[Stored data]
-- ==== Sys2Proof/Tests/Slice0.lean ====
section
/-! SUPPORT. The model's own tests: an ill-formed command for each check of well-formedness, single steps on small states
with results read from the manual, and for each statement with hypotheses a state and operands that meet them. -/

namespace Sys2Proof.Tests

set_option Elab.async false

open Sys2Proof Sys2Proof.Machine

/-! ### Well-formedness -/

def q0 : Req := ⟨0, 1, 2 ^ 20⟩
def a0 : AmpReq := ⟨0, 3, 1⟩
def hd0 : UsHead := ⟨0, 5, 3, [], 0⟩

theorem test_wf_port : Instr.wf (.nop ⟨2, 0, 0⟩) = false ∧ Instr.wf (.nop ⟨1, 0, 0⟩) = true := by decide
theorem test_wf_tag : Instr.wf (.nop ⟨0, 2 ^ 32, 0⟩) = false := by decide
theorem test_wf_slot : Instr.wf (.ampouleIdentity ⟨0, 16, 0⟩) = false ∧ Instr.wf (.ampouleIdentity a0) = true := by decide
theorem test_wf_head : Instr.wf (.sleepRequest ⟨0, 1024, 0, [], 0⟩) = false ∧ Instr.wf (.sleepRequest hd0) = true := by
  decide
theorem test_wf_octets : Instr.wf (.moduleWrite q0 0 0 [255, 256]) = false ∧ Instr.wf (.moduleWrite q0 0 0 [255]) = true := by
  decide
theorem test_wf_field : Instr.wf (.strapSample (2 ^ 64)) = false ∧ Instr.wf (.strapSample (2 ^ 64 - 1)) = true := by decide
theorem test_wf_wide : Instr.wf (.registration hd0 (2 ^ 256 * 2 ^ 32)) = false := by decide
theorem test_wf_block : Instr.wf (.faultDetect 189 []) = false ∧ Instr.wf (.faultDetect 188 []) = true := by decide
theorem test_wf_pair : Instr.wf (.mapCommit 512) = false ∧ Instr.wf (.mapCommit 511) = true := by decide
theorem test_wf_handle : Instr.wf (.dyingGaspExpiry 32768) = false ∧ Instr.wf (.dyingGaspExpiry 32767) = true := by decide
theorem test_wf_tree : Instr.wf (.promotion 64) = false ∧ Instr.wf (.promotion 63) = true := by decide
theorem test_wf_slice : Instr.wf (.tableWriteApply 8) = false ∧ Instr.wf (.tableWriteApply 7) = true := by decide
theorem test_wf_trib : Instr.wf (.tribDefectEval 8192 0) = false ∧ Instr.wf (.tribDefectEval 8191 0) = true := by decide
theorem test_wf_gate : Instr.wf (.gateListStart 4096) = false ∧ Instr.wf (.gateListStart 4095) = true := by decide
theorem test_wf_cell : Instr.wf (.cellFree 917504) = false ∧ Instr.wf (.cellFree 917503) = true := by decide
theorem test_wf_uplink_port : Instr.wf (.uplinkFrameTransmit 256) = false ∧ Instr.wf (.uplinkFrameTransmit 255) = true := by
  decide
theorem test_wf_root : Instr.wf (.dequeueWalk 768) = false ∧ Instr.wf (.dequeueWalk 767) = true := by decide
theorem test_wf_half : Instr.wf (.klRingEnable 2) = false ∧ Instr.wf (.klRingEnable 1) = true := by decide

/-! ### A device that is up

Released from reset, every domain on, port 0's rings enabled with 64 entries each and Bexed ready. -/

def up : State := { State.reset with
  rst := { State.reset.rst with asserted := [], phase := .released, reach := 0, strapDue := false }
  pwr := { State.reset.pwr with domains := 2 ^ 24 - 1 }
  host := { State.reset.host with
    bexedReady := true, running := true, port0 := { enable := true, cmdSize := 6, cplSize := 6, evtSize := 6 } } }

/-- A state that keeps up's host interface, faults and options serves every opcode on port 0. -/
theorem served {s : State} (op : Nat) (hh : s.host = up.host) (hf : s.flt = up.flt) (ho : s.opt = up.opt) :
    Served s q0 op := by
  have h : s.serves q0 op = true := by
    simp only [State.serves, State.ports, State.twoPorts, hh, ho]
    rfl
  refine ⟨?_, ?_, h, rfl, ?_⟩
  · simp only [State.undefinedBlk, State.window, hf]; rfl
  · simp only [State.undefinedBlk, State.window, hf]; rfl
  · rw [hh]; rfl

theorem up_blocks_act : ∀ b < 189, up.undefinedBlk b = false ∧ up.islandUp b = true := by decide +kernel

/-- A state that keeps up's resets, faults and power state can act in every block. -/
theorem acts {s : State} (b : Nat) (hr : s.rst = up.rst) (hf : s.flt = up.flt) (hp : s.pwr = up.pwr) (hb : b < 189) :
    Acts s b := by
  have h := up_blocks_act b hb
  simpa only [Acts, State.undefinedBlk, State.window, State.islandUp, hr, hf, hp] using h

/-! ### Single steps -/

/-- Nop completes with OK and 0 result octets in the completion ring (R484, R490). -/
theorem test_nop : ∃ t, step { up with pending := [.nop q0] } = .next t ∧ t.pending = []
    ∧ t.host.port0.cpl = [⟨1, 0, .ok, true, 0, 0, []⟩] ∧ t.host.port0.cplTail = 1 := ⟨_, rfl, by decide +kernel⟩

/-- ParamNext beyond the last PID answers END, code 0x0A (R491). -/
theorem test_param_next_end : ∃ t, exec (.paramNext q0 0xFFFF) up = .next t
    ∧ t.host.port0.cpl.map (·.code) = [.ended] := ⟨_, rfl, by decide +kernel⟩

/-- RESET_REQ with a wrong key does nothing (R479). -/
theorem test_reset_key : exec (.resetReqSystem 0x12340002) up = .next up := rfl

/-- No command is served while Bexed is in reset (R486). -/
theorem test_no_service_in_reset : exec (.nop q0) State.reset = .next State.reset := rfl

/-- 8 and 9 share bin 8, 14 and 15 bin 11, and 16 begins bin 12 (R554). -/
theorem test_histogram_bins : (List.map (histBin · 0) [7, 8, 9, 14, 15, 16]) = [7, 8, 8, 11, 11, 12] := by decide +kernel

/-- The thresholds of the voltage stages: S1 from -15 mV, S5 from -60 mV (R528). -/
theorem test_stage_of_margin : [stageOf (-14), stageOf (-15), stageOf (-59), stageOf (-60)] = [0, 1, 4, 5] := by
  decide +kernel

/-! ### Witnesses of the hypotheses

Each names the statement whose hypotheses it meets; `Served` and `Acts` stand for its premises of those names. -/

theorem witness_IdleStepAdvancesTime :
    (State.reset.pending = [] ∧ State.reset.islandUp 172 = false)
    ∧ (up.pending = [] ∧ up.islandUp 172 = true ∧ up.clk.ltb % 311040 ≠ 311039)
    ∧ (let s := { up with clk := { ltb := 311039 } }
      s.pending = [] ∧ s.islandUp 172 = true ∧ s.clk.ltb % 311040 = 311039) := by decide +kernel

theorem witness_EveryStepKeepsInvariant :
    ∃ t, State.Inv { up with pending := [.nop q0] } ∧ step { up with pending := [.nop q0] } = .next t :=
  ⟨_, ⟨by unfold State.clkOk; decide, by unfold State.pwrOk; decide, by decide⟩, rfl⟩

theorem witness_CommandsNeverTouchTheQueue : ∃ t, exec (.nop q0) up = .next t := ⟨_, rfl⟩

/-- A device whose core 0 block holds a real class-F record. -/
def broken : State := { up with flt := { win := [(104, { realF := 32 })] } }

theorem witness_OnlyClassFStopsACommand :
    exec (.nop q0) broken = .fault (.blockUndefined 104) ∧ (∀ b, State.reset.undefinedBlk b = false) :=
  ⟨rfl, fun _ => rfl⟩

theorem portUp : PortUp up 0 := ⟨acts _ rfl rfl rfl (by decide), by decide⟩

theorem witness_ResetSourcesAssertTheirReset :
    (Rail.vddCore ≠ .vddAo ∧ Rail.vddCore ≠ .vddAmp) ∧ PortUp up 0
    ∧ reqLevel 0x5EA10001 = 1 ∧ reqLevel 0x5EA10002 = 2 ∧ Served up q0 2 ∧ Served up q0 3 ∧ up.host.bexedReady = true
    ∧ (let s := { up with rst := { up.rst with devWdt := some 0 } }
      s.due s.rst.devWdt = true) :=
  ⟨by decide, portUp, by decide, by decide, served _ rfl rfl rfl, served _ rfl rfl rfl, rfl, rfl⟩

/-- A signed option copy in the ranges of R519 that its tag verifies. -/
def opt1 : OptImage := { OptImage.blank with
  magic := 0x56484F50, layout := 1, isSigned := true, crcOk := true, tagOk := true, domains := 2 ^ 24 - 1, capStageMax := 2 }

theorem witness_ReleaseSequenceAdvances :
    (State.reset.rst.asserted.contains .pwrGood = true ∧ State.reset.rst.asserted.filter (· != .pwrGood) = [])
    ∧ (let s := { State.reset with rst := { State.reset.rst with asserted := [.pwrGood, .resetN] } }
      s.rst.asserted.contains .pwrGood = true ∧ s.rst.asserted.filter (· != .pwrGood) ≠ [])
    ∧ (let s := { up with rst := { up.rst with strapDue := true } }
      s.rst.strapDue = true ∧ (s.rst.asserted.all fun x => srcReach x != 3) = true)
    ∧ (let s := { up with rst := { up.rst with phase := .clocksCheck, reach := 2 } }
      s.rst.phase = .clocksCheck ∧ s.rst.strapDue = false ∧ 2 ≤ s.rst.reach)
    ∧ (let s := { up with rst := { up.rst with phase := .clocksCheck, reach := 1 } }
      s.rst.phase = .clocksCheck ∧ s.rst.strapDue = false ∧ s.rst.reach = 1)
    ∧ (let s := { up with rst := { up.rst with phase := .optionLoad, reach := 2 }, opt := { copyA := opt1 } }
      s.undefinedBlk 179 = false ∧ s.islandUp 179 = true ∧ s.rst.phase = .optionLoad ∧ s.cip.ke.owner ≠ 1 ∧ s.cip.ke.owner ≠ 2
        ∧ ({ s with cip := { s.cip with ke := { owner := 2 } } }).cip.ke.owner = 2)
    ∧ (let s := { up with rst := { up.rst with phase := .bootLoad } }
      s.rst.phase = .bootLoad ∧ s.opt.cur.bootSlot ≠ 2)
    ∧ (up.undefinedBlk 173 = false ∧ up.islandUp 173 = true) := by decide +kernel

/-- The image of a boot slot at power-on verifies. -/
theorem factory_ok (k : Nat) : Image.tagOk (Image.factory k) = true := by
  simp only [Image.tagOk, Image.factory, Image.rightTag, Image.header]
  simp

theorem witness_ReleaseSequence_boot_slot : up.opt.bootFail up.opt.cur.bootSlot = 0 := by
  have h1 := factory_ok 1
  have h2 := factory_ok 2
  have e1 : up.opt.boot 0 false = Image.factory 1 := rfl
  have e2 : up.opt.boot 0 true = Image.factory 2 := rfl
  have e0 : up.opt.cur.bootSlot = 0 := rfl
  have r1 : imageRefused (Image.factory 1) 1 = false := rfl
  have r2 : imageRefused (Image.factory 2) 2 = false := rfl
  have l1 : (Image.factory 1).length = 0 := rfl
  have l2 : (Image.factory 2).length = 0 := rfl
  simp [OptS.bootFail, OptS.bootOk, e0, e1, e2, r1, r2, l1, l2, h1, h2, bootLimit]

theorem witness_ReleaseSequence_option_copy : optFail true opt1 = 0 := by
  have h : optRanges opt1 = true := by decide +kernel
  simp [optFail, opt1, OptImage.blank]
  exact h

def rst2 : BlockRst := { block := 2 }

theorem witness_RailsPortOneAndLateClocks :
    (up.opt.writer = none ∧ up.twoPorts = false ∧ up.rst.held.contains 2 = false)
    ∧ (let s := { up with opt := { up.opt with cur := { opt1 with pcieMode := 1 } } }
      s.twoPorts = true)
    ∧ (let s := { up with rst := { up.rst with held := [2], blocks := [rst2] } }
      s.rst.held.contains 2 = true ∧ s.rst.blocks.find? (·.block == 2) = some rst2)
    ∧ (let s := { up with rst := { up.rst with held := [2] } }
      s.rst.held.contains 2 = true ∧ s.rst.blocks.find? (·.block == 2) = none) := by decide +kernel

theorem witness_BlockResetsAndSweeps :
    Served up q0 4
    ∧ ((180 ≤ 180 ∧ noBlockReset 64 = false ∧ up.islandUp 64 = true ∧ up.rst.blocks.any (·.block == 64) = false)
      ∧ (up.islandUp 181 = true ∧ up.islandUp 188 = true))
    ∧ (let s := { up with rst := { up.rst with blocks := [rst2] } }
      s.rst.blocks.find? (fun y => y.block == 2 && !y.sweeping) = some rst2 ∧ s.rst.held.contains 2 = false)
    ∧ (let x : BlockRst := { rst2 with cmd := some q0, sweeping := true }
      let s := { up with rst := { up.rst with blocks := [x], orphanSweep := true } }
      s.undefinedBlk 180 = false ∧ s.islandUp 180 = true ∧ s.rst.blocks.find? (fun y => y.block == 2 && y.sweeping) = some x
        ∧ x.cmd = some q0 ∧ s.rst.orphanSweep = true) :=
  ⟨served _ rfl rfl rfl, by decide +kernel, by decide +kernel, by decide +kernel⟩

theorem witness_DomainsSwitchOnAndOff :
    Served up q0 0xD001 ∧ (up.pwr.upping.any (·.1 == 5) = false ∧ bit up.pwr.domains 5 = true
      ∧ (openCmd q0 0xD001 up).mayPowerOff 5 = true)
    ∧ (let s := { up with pwr := { up.pwr with domains := 2 ^ 19 - 1, upping := [(19, some q0)] } }
      Served s q0 0xD001 ∧ bit s.pwr.domains 19 = false ∧ s.pwr.upping.any (·.1 == 19) = true
        ∧ s.pwr.upping.any (·.1 == 5) = false ∧ s.undefinedBlk 174 = false ∧ s.islandUp 174 = true
        ∧ s.pwr.upping.find? (·.1 == 19) = some (19, some q0))
    ∧ (up.pwr.upping.any (·.1 == 20) = false ∧ bit up.pwr.domains 20 = true ∧ up.pool.pages = [])
    ∧ (let s := { up with lane := { up.lane with ch := [(0, { rx := .active, rxGoal := .active, enabled := true })] } }
      Served s q0 0xD001 ∧ bit s.pwr.domains 5 = true ∧ (openCmd q0 0xD001 s).mayPowerOff 5 = false) :=
  ⟨served _ rfl rfl rfl, by decide +kernel, ⟨served _ rfl rfl rfl, by decide +kernel⟩, by decide +kernel,
    served _ rfl rfl rfl, by decide +kernel⟩

/-- A command descriptor of Nop. -/
def desc0 : CmdDesc := { opcode := 0, irq := false, fence := false, reservedOk := true, tag := 1, resCap := 64 }

theorem witness_KilakRingControlAndFetch :
    PortUp up 0 ∧ Acts up 104
    ∧ (let s := { up with host := { up.host with port0 := { cmdSize := 6, cplSize := 16, evtSize := 6 } } }
      PortUp s 0 ∧ (s.host.port 0).enable = false ∧ (s.host.port 0).cfgOk = true)
    ∧ (let s := { up with host := { up.host with port0 := { cmdSize := 5, cplSize := 16, evtSize := 6 } } }
      PortUp s 0 ∧ (s.host.port 0).enable = false ∧ (s.host.port 0).cfgOk = false)
    ∧ ((up.host.port 0).enable = true ∧ 2 ^ (up.host.port 0).cmdSize ≤ (64 : Reg).toNat ∧ (63 : Reg).toNat < 2 ^ (up.host.port 0).cmdSize
      ∧ 63 ≤ ((up.host.port 0).cmdHead + 64 - (up.host.port 0).cmdTail + 64 - 1) % 64)
    ∧ (let s := { up with host := { up.host with port0 := { up.host.port0 with cmdTail := 1 } } }
      Acts s 104 ∧ s.canFetch 0 false = true ∧ up.canFetch 0 false = false ∧ desc0.reservedOk = true
        ∧ desc0.opcode / 4096 ≠ 15 ∧ knownOp desc0.opcode = true ∧ knownOp 0x0010 = false ∧ 0xF000 / 4096 = 15) :=
  ⟨portUp, acts _ rfl rfl rfl (by decide), ⟨⟨acts _ rfl rfl rfl (by decide), rfl⟩, by decide +kernel⟩,
    ⟨⟨acts _ rfl rfl rfl (by decide), rfl⟩, by decide +kernel⟩, by decide +kernel, acts _ rfl rfl rfl (by decide),
    by decide +kernel⟩

theorem witness_KilakHeadsLossAndHoldoff :
    PortUp up 0 ∧ ((63 : Reg).toNat < 2 ^ (up.host.port 0).cplSize ∧ 2 ^ (up.host.port 0).evtSize ≤ (64 : Reg).toNat)
    ∧ (let s := { up with host := { up.host with
        port0 := { up.host.port0 with cplIrq := { deadline := some 0 }, evtIrq := { deadline := some 0 } }
        punt := [(0, { irq := { deadline := some 0 } })], inject := [(0, { irq := { deadline := some 0 } })] } }
      Acts s (pcieBlk 0) ∧ Acts s (pcieBlk (s.ringPort 0)) ∧ (s.host.port 0).cplIrq.expired s.clk.now = true
        ∧ (s.host.port 0).evtIrq.expired s.clk.now = true ∧ (Tab.getD s.host.punt 0 {}).irq.expired s.clk.now = true
        ∧ (Tab.getD s.host.inject 0 {}).irq.expired s.clk.now = true)
    ∧ (up.host.port 0).cplIrq.expired up.clk.now = false :=
  ⟨portUp, by decide +kernel, ⟨acts _ rfl rfl rfl (by decide), acts _ rfl rfl rfl (by decide +kernel), by decide +kernel⟩,
    by decide +kernel⟩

Aim of the task - From the first line of the data through the line with "on small states", quote each line exactly and add nothing else.

Reply -
-- ==== Sys2Proof/Tests/Slice0.lean ====
section
/-! SUPPORT. The model's own tests: an ill-formed command for each check of well-formedness, single steps on small states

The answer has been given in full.